▶ [Required work]
Search the records for lines that contain the word "flag". Copy them all.

== Data supplied ==

/-- A round is merged (R27, R28, R359). -/
def skimRound (s t : State) (b : Bound) (d : SkimDesc) (hs : List Handle) : State :=
  let full := hs.filter fun h => !isEmptyHandle h
  let st := carried (hs.map fun h => h.status)
  if full.isEmpty then
    if canPush t b.slot b.idx 0 then scanEnd (emit t b.slot b.idx 0 (emptyHandle d.tag true)) b d.notify .empty else s
  else if hs.any fun h => isPoison h.status then skimPush s t b d full st none
  else
    let r := readTiles t full
    match r.2 with
    | .error .pagePoisoned => skimPush s r.1 b d full (if statusFine st then .pagePoisoned else st) none
    | .error e => haltStation s b e
    | .ok ts =>
      let nq := (ts.head?.map fun x => x.nq).getD 0
      let snap := (ts.head?.map fun x => x.snap).getD 0
      if ts.all fun x => x.nq == nq && x.snap == snap then
        skimPush s r.1 b d full st (some (listHead nq snap ++ ((List.range nq).map (mergeQuery d.k ts)).flatten))
      else haltStation s b .badDescriptor

/-- MERGE. -/
def execSkimMerge (die : Nat) (s : State) : Host.Outcome State Fault Refusal :=
  onUnit die 2 "die" <|
    match bound s .skim die with
    | none => s
    | some b =>
      if !mayStart s b then s
      else
        let r := ctrlRead s (wdAddr b 16) 16
        match r.2 with
        | .error st => haltStation r.1 b st
        | .ok v =>
          let d := skimDescOf v
          if !d.ok || !portsBound b [0] [0] then haltStation r.1 b .badDescriptor
          else
            match popRound r.1 b.slot b.idx 0 with
            | .bad => haltStation r.1 b .badDescriptor
            | .wait => waitInputs r.1 b.slot b.idx [0]
            | .got t hs => skimRound r.1 t b d hs

end Sys2Proof.Machine
end

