-- ==== Sys2Proof/Machine/Coll.lean ====
section
/-! DEFINITION. Groups, communication queues, collectives, the fence and the reset (chapter 12). -/

namespace Sys2Proof.Machine

/-! ### Groups and entries -/

def modEntry (s : State) (gid : Nat) (q : Word) (f : CollEntry → CollEntry) : State :=
  modGroup s gid fun g => { g with entries := g.entries.map fun e => if e.seq == q then f e else e }

def entryOf (g : Group) (q : Word) : Option CollEntry := g.entries.find? fun e => e.seq == q

/-- The operation that runs: the oldest that has not ended (R257). -/
def currentOf (g : Group) : Option CollEntry :=
  match g.entries.find? fun e => e.ended.isNone with
  | some e => if e.held then none else some e
  | none => none

def colCauseCode (c : ColCause) : Nat :=
  match c with
  | .none => 0 | .mismatch => 1 | .timeout => 2 | .withdraw => 3 | .poison => 4 | .vatWait => 5 | .input => 6

def colCauseOf (n : Nat) : ColCause :=
  match n with
  | 1 => .mismatch | 2 => .timeout | 3 => .withdraw | 4 => .poison | 5 => .vatWait | 6 => .input | _ => .none

/-- The first word of COL_G_STATUS (Table 12-7). -/
def colStatusWord (g : Group) : Nat := g.frank % 65536 + 65536 * colCauseCode g.cause + 2 ^ 24 * statusCode g.fstatus

/-- Vats that a group's chunks hold. -/
def vatsUsed (g : Group) : Nat := (g.entries.map fun e => (e.chunks.filter fun c => c.vat).length).sum

/-- A chunk of the operation takes a vat on this member (R269): it heads a node, or has several local inputs, or is the only
member and converts its contribution. (DEDUCED, log 104.) -/
def needsVat (g : Group) (e : CollEntry) : Bool :=
  headsNode g.n g.fanin g.rank || decide (1 < e.inputs.length)
    || (g.n == 1 && (e.etype != e.otype || collAccWidth e.etype e.hdim != collWidth e.etype e.hdim))

/-- A station of a loaded graph. (DESIGN CHOICE, log 106.) -/
def boundAt (s : State) (slot i : Nat) : Option Bound :=
  match slotGraph s slot with
  | none => none
  | some g => match g.stations[i]? with
    | some st => some ⟨slot, i, g, st⟩
    | none => none

/-! ### Messages (R257) -/

/-- What a message carries beside its payload: poison and the stamps of R280. -/
structure CollTag where
  poison : Bool
  early  : Nat
  late   : Nat
  lateRank : Nat
  synced : Bool
  deriving DecidableEq, Repr

def noTag : CollTag := ⟨false, 0, 0, 0, false⟩

def collKindCode (k : CollKind) : Nat :=
  match k with
  | .grant => 0 | .chunk => 1 | .result => 2 | .ack => 3 | .retire => 4

/-- The packet kind of a message (Table 13-7). (DESIGN CHOICE, log 111.) -/
def collPacket (k : CollKind) : Nat :=
  match k with
  | .chunk => 0x10
  | .result => 0x10
  | _ => 0x11

/-- A message of an operation goes to rank `dst`. -/
def collSend (s : State) (g : Group) (e : CollEntry) (dst : Nat) (k : CollKind) (c : Nat) (x : CollTag) (payload : Bytes) : State :=
  let kw := Config.kwLayout (collPacket k)
  let words := [collKindCode k, g.id, e.seq.toNat, e.op, e.etype, e.otype, e.red, e.count, c, g.rank, flag x.poison, x.early,
    x.late, x.lateRank, flag x.synced]
  sendBytes s g.die (collPacket k) (g.addrs.getD dst 0) g.gtag (fun i => kw (words ++ [i])) payload

/-- A message between members that belongs to no operation: 5 FENCE, 6 WITHDRAW, 7 the reset's exchange. -/
def groupSend (s : State) (g : Group) (dst k : Nat) (words : List Nat) : State :=
  let kind := if k = 7 then 0x11 else 0x12
  sendPacket s g.die (newPacket s kind (g.addrs.getD dst 0) g.gtag (Config.kwLayout kind (k :: g.id :: g.rank :: words)) [])

/-! ### How an operation ends (R43, R272, R273) -/

/-- A station whose descriptors are all entered and whose operations have all ended has ended its list. -/
def collListEnd (s : State) (slot i : Nat) : State :=
  match boundAt s slot i with
  | none => s
  | some b =>
    if b.st.run == .going && b.st.workN ≤ b.st.wdi
        && !(s.groups.any fun g => g.entries.any fun e => e.slot == slot && e.station == i && e.ended.isNone) then
      settle (modStation s slot i fun x => { x with run := .ended }) slot
    else pauseDone s slot
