-- ==== Sys2Proof/Machine/Vec.lean ====
section
/-! DEFINITION. The operations of VEC and of its special-function unit (R61, R66, R89-R96, R113-R116, R217, R219). One command
works one tile of the current work descriptor. -/

namespace Sys2Proof.Machine

/-! ### Tiles of packed rows -/

/-- Bytes of a tile of `m` rows of `n` elements, each row packed by R47. -/
def packTileBytes (k : NumFmt) (m n : Nat) : Nat := roundUp (m * packedBytes k n) 32

/-- Element (r, c) of a tile of packed rows. -/
def tileElem (k : NumFmt) (n : Nat) (d : Bytes) (r c : Nat) : Nat :=
  elemAt k (sub d (r * packedBytes k n) (packedBytes k n)) c

/-- The tile rows pack into. -/
def packRows (k : NumFmt) (rows : List (List Nat)) : Bytes :=
  let b := (rows.map (pack k)).flatten
  padTo (roundUp b.length 32) b

/-- What a tile's body makes of its inputs. -/
inductive VecRes where
  | bad                                            -- BAD_DESCRIPTOR before the tile's output is written
  | poison (s : State)                             -- a vector it reads is uncorrectable
  | skip (s : State)                               -- an empty handle is pushed
  | ok (s : State) (outs : List Bytes) (fl : Fl3)

/-! ### The frame of every operation -/

/-- Buffers for a tile's outputs, one per port. -/
inductive DrawnAll where
  | stall
  | bad
  | ok (s : State) (at_ : List (Nat × Nat))

def drawAll (s : State) (b : Bound) : List (Nat × Nat) → DrawnAll
  | [] => .ok s []
  | p :: t =>
    match drawBuffer s b p.1 p.2 with
    | .stall => .stall
    | .bad => .bad
    | .ok s1 pool a =>
      match drawAll s1 b t with
      | .ok s2 l => .ok s2 ((pool, a) :: l)
      | x => x

/-- The tile is over: a tile boundary of the core (R108), and the descriptor's end with its last tile (R43).
(DESIGN CHOICE, log 53.) -/
def vecEnd (s : State) (b : Bound) (io : VecIO) (st : Status) : State :=
  let s1 := tileBoundary s io.core
  settle (if io.last then advance (notifyEvent s1 b io.notify st) b else s1) b.slot

/-- An empty handle on every output (R27). -/
def vecEmpty (s : State) (b : Bound) (io : VecIO) (outs : List Nat) (pred : Nat) : State :=
  vecEnd (outs.foldl (fun t p => emit t b.slot b.idx p { emptyHandle io.tag io.last with pred := pred }) s) b io .empty

/-- One handle per output: written bytes where there are any, the status R28 gives. -/
def vecPush (s : State) (b : Bound) (io : VecIO) (pred : Nat) (st : Status) (outs : List (Nat × Nat))
    (at_ : List (Nat × Nat)) (data : List Bytes) : State :=
  let one (s : State) (x : Nat × (Nat × Nat) × (Nat × Nat)) : State :=
    let s1 := match data[x.1]? with
      | some d => (memWrite s x.2.2.2 d).getD s
      | none => s
    emit s1 b.slot b.idx x.2.1.1 ⟨st, pred, io.last, 0#16, x.2.1.2, x.2.2.1, io.tag, x.2.2.2⟩
  vecEnd ((numbered (outs.zip at_) 0).foldl one s) b io .ok

/-- The outputs drawn and pushed, then the inputs released; nothing happens while the output pool is empty (R35). -/
def vecOut (s0 s : State) (b : Bound) (io : VecIO) (hs : List Handle) (pred : Nat) (st : Status) (outs : List (Nat × Nat))
    (data : List Bytes) (fl : Fl3) : State :=
  match drawAll s b outs with
  | .stall => s0
  | .bad => haltStation s0 b .badDescriptor
  | .ok t at_ => vecPush (releaseAll (raise t io.core fl) b.slot b.idx hs) b io pred st outs at_ data

/-- Every input's bytes, from input `i` on, where `sees` names the bytes that are examined (R131): none where a handle is shorter
than its operand. -/
def vecRead (sees : Nat → Nat → Bool) : Nat → State → List (Handle × Nat) → Option (State × List Bytes × List Status)
  | _, s, [] => some (s, [], [])
  | i, s, p :: t =>
    match takeBytes s p.1 p.2 (sees i) with
    | none => none
    | some x => (vecRead sees (i + 1) x.st t).map fun r => (r.1, x.data :: r.2.1, x.status :: r.2.2)

/-- Byte `i` of a tile of packed rows belongs to an enabled element. -/
def elemSeen (k : NumFmt) (m n : Nat) (en : BitVec 128 × BitVec 64) (i : Nat) : Bool :=
  let pb := packedBytes k n
  let w := elemBits k
  let r := i / pb
  let c := 8 * (i % pb) / w
  pb != 0 && r < m && (List.range (8 / w + 2)).any fun j =>
    c + j < n && decide ((c + j) * w < 8 * (i % pb) + 8) && enabledAt en r (c + j)

/-- Byte `i` of a tile of rows of `rb` bytes lies in a row with an enabled element. -/
def rowSeen (rb n : Nat) (en : BitVec 128 × BitVec 64) (i : Nat) : Bool :=
  rb != 0 && (List.range n).any fun c => enabledAt en (i / rb) c

/-- An operation. `okRec`: its record passes decode. `needs`: bytes of each input. `sees`: which bytes of an input are examined.
`outs`: ports and bytes of the outputs. `body`: what the popped bytes become under the consumed handle's predicate entry (R130). -/
structure VecPlan where
  okRec : Bool
  needs : Handle → List Nat
  sees  : BitVec 128 × BitVec 64 → Nat → Nat → Bool
  outs  : Handle → List (Nat × Nat)
  body  : State → BitVec 128 × BitVec 64 → List Bytes → VecRes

===

▶ [Exercise solution]
  let words := [collKindCode k, g.id, e.seq.toNat, e.op, e.etype, e.otype, e.red, e.count, c, g.rank, flag x.poison, x.early,
    x.late, x.lateRank, flag x.synced]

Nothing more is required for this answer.